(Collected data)
↓

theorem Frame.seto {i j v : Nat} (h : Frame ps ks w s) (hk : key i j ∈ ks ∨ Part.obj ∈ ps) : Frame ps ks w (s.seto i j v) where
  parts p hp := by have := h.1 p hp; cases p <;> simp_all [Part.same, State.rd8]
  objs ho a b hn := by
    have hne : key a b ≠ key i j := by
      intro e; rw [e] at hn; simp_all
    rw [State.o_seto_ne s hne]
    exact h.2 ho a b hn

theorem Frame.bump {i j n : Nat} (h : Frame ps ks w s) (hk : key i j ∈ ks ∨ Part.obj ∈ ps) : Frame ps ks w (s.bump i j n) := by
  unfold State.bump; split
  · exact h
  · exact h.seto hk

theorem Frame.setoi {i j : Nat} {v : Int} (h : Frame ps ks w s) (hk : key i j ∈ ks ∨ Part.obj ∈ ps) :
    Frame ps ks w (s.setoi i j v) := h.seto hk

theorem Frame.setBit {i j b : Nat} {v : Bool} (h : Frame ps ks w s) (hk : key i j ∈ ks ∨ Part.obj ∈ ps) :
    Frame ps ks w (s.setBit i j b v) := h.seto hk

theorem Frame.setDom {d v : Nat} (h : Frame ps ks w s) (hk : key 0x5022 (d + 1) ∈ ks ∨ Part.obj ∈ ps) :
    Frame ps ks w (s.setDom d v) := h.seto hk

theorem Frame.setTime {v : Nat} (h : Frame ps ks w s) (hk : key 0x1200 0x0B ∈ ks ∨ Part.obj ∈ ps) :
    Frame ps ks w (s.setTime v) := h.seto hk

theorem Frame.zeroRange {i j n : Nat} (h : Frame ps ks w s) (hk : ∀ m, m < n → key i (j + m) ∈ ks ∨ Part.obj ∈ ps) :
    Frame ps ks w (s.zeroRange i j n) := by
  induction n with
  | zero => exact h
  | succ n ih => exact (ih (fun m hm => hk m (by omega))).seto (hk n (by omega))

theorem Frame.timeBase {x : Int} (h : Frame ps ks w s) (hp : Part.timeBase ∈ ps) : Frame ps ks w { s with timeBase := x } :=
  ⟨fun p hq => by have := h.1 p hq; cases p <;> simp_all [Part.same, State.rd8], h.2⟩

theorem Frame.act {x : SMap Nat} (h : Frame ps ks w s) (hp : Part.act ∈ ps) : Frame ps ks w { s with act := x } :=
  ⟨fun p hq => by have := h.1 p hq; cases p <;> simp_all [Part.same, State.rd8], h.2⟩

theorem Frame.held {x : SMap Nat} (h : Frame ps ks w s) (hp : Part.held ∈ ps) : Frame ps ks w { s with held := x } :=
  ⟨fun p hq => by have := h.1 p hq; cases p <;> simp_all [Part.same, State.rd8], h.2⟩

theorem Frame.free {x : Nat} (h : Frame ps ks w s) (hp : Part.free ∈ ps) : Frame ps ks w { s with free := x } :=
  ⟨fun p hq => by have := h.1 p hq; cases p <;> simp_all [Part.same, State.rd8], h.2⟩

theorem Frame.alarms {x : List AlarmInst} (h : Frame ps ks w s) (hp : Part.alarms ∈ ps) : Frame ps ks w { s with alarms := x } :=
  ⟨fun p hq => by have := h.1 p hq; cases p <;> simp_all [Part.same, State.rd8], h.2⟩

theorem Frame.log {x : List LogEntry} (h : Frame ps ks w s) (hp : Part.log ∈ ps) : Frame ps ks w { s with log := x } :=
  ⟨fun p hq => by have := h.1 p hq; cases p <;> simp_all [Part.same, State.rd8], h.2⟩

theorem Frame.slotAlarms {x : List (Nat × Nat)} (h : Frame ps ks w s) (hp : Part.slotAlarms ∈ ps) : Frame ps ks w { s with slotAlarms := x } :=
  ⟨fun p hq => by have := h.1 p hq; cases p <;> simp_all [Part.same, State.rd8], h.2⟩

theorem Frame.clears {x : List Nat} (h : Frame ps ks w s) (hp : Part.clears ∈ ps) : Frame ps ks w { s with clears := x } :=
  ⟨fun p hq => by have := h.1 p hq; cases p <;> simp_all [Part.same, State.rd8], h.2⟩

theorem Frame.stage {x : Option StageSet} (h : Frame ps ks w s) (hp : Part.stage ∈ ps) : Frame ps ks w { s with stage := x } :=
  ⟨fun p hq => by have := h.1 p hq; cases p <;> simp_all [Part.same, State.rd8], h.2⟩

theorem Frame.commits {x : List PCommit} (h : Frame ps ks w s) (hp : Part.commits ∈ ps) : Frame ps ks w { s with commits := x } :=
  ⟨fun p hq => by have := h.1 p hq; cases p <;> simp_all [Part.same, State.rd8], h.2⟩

↑

● **ASSIGNMENT**
All of the data is to be transcribed exactly as written.

● **WRITTEN RESPONSE**
theorem Frame.seto {i j v : Nat} (h : Frame ps ks w s) (hk : key i j ∈ ks ∨ Part.obj ∈ ps) : Frame ps ks w (s.seto i j v) where
  parts p hp := by have := h.1 p hp; cases p <;> simp_all [Part.same, State.rd8]
  objs ho a b hn := by
    have hne : key a b ≠ key i j := by
      intro e; rw [e] at hn; simp_all
    rw [State.o_seto_ne s hne]
    exact h.2 ho a b hn

theorem Frame.bump {i j n : Nat} (h : Frame ps ks w s) (hk : key i j ∈ ks ∨ Part.obj ∈ ps) : Frame ps ks w (s.bump i j n) := by
  unfold State.bump; split
  · exact h
  · exact h.seto hk

theorem Frame.setoi {i j : Nat} {v : Int} (h : Frame ps ks w s) (hk : key i j ∈ ks ∨ Part.obj ∈ ps) :
    Frame ps ks w (s.setoi i j v) := h.seto hk

theorem Frame.setBit {i j b : Nat} {v : Bool} (h : Frame ps ks w s) (hk : key i j ∈ ks ∨ Part.obj ∈ ps) :
    Frame ps ks w (s.setBit i j b v) := h.seto hk

theorem Frame.setDom {d v : Nat} (h : Frame ps ks w s) (hk : key 0x5022 (d + 1) ∈ ks ∨ Part.obj ∈ ps) :
    Frame ps ks w (s.setDom d v) := h.seto hk

theorem Frame.setTime {v : Nat} (h : Frame ps ks w s) (hk : key 0x1200 0x0B ∈ ks ∨ Part.obj ∈ ps) :
    Frame ps ks w (s.setTime v) := h.seto hk

theorem Frame.zeroRange {i j n : Nat} (h : Frame ps ks w s) (hk : ∀ m, m < n → key i (j + m) ∈ ks ∨ Part.obj ∈ ps) :
    Frame ps ks w (s.zeroRange i j n) := by
  induction n with
  | zero => exact h
  | succ n ih => exact (ih (fun m hm => hk m (by omega))).seto (hk n (by omega))

theorem Frame.timeBase {x : Int} (h : Frame ps ks w s) (hp : Part.timeBase ∈ ps) : Frame ps ks w { s with timeBase := x } :=
  ⟨fun p hq => by have := h.1 p hq; cases p <;> simp_all [Part.same, State.rd8], h.2⟩

theorem Frame.act {x : SMap Nat} (h : Frame ps ks w s) (hp : Part.act ∈ ps) : Frame ps ks w { s with act := x } :=
  ⟨fun p hq => by have := h.1 p hq; cases p <;> simp_all [Part.same, State.rd8], h.2⟩

theorem Frame.held {x : SMap Nat} (h : Frame ps ks w s) (hp : Part.held ∈ ps) : Frame ps ks w { s with held := x } :=
  ⟨fun p hq => by have := h.1 p hq; cases p <;> simp_all [Part.same, State.rd8], h.2⟩

theorem Frame.free {x : Nat} (h : Frame ps ks w s) (hp : Part.free ∈ ps) : Frame ps ks w { s with free := x } :=
  ⟨fun p hq => by have := h.1 p hq; cases p <;> simp_all [Part.same, State.rd8], h.2⟩

theorem Frame.alarms {x : List AlarmInst} (h : Frame ps ks w s) (hp : Part.alarms ∈ ps) : Frame ps ks w { s with alarms := x } :=
  ⟨fun p hq => by have := h.1 p hq; cases p <;> simp_all [Part.same, State.rd8], h.2⟩

theorem Frame.log {x : List LogEntry} (h : Frame ps ks w s) (hp : Part.log ∈ ps) : Frame ps ks w { s with log := x } :=
  ⟨fun p hq => by have := h.1 p hq; cases p <;> simp_all [Part.same, State.rd8], h.2⟩

theorem Frame.slotAlarms {x : List (Nat × Nat)} (h : Frame ps ks w s) (hp : Part.slotAlarms ∈ ps) : Frame ps ks w { s with slotAlarms := x } :=
  ⟨fun p hq => by have := h.1 p hq; cases p <;> simp_all [Part.same, State.rd8], h.2⟩

theorem Frame.clears {x : List Nat} (h : Frame ps ks w s) (hp : Part.clears ∈ ps) : Frame ps ks w { s with clears := x } :=
  ⟨fun p hq => by have := h.1 p hq; cases p <;> simp_all [Part.same, State.rd8], h.2⟩

theorem Frame.stage {x : Option StageSet} (h : Frame ps ks w s) (hp : Part.stage ∈ ps) : Frame ps ks w { s with stage := x } :=
  ⟨fun p hq => by have := h.1 p hq; cases p <;> simp_all [Part.same, State.rd8], h.2⟩

theorem Frame.commits {x : List PCommit} (h : Frame ps ks w s) (hp : Part.commits ∈ ps) : Frame ps ks w { s with commits := x } :=
  ⟨fun p hq => by have := h.1 p hq; cases p <;> simp_all [Part.same, State.rd8], h.2⟩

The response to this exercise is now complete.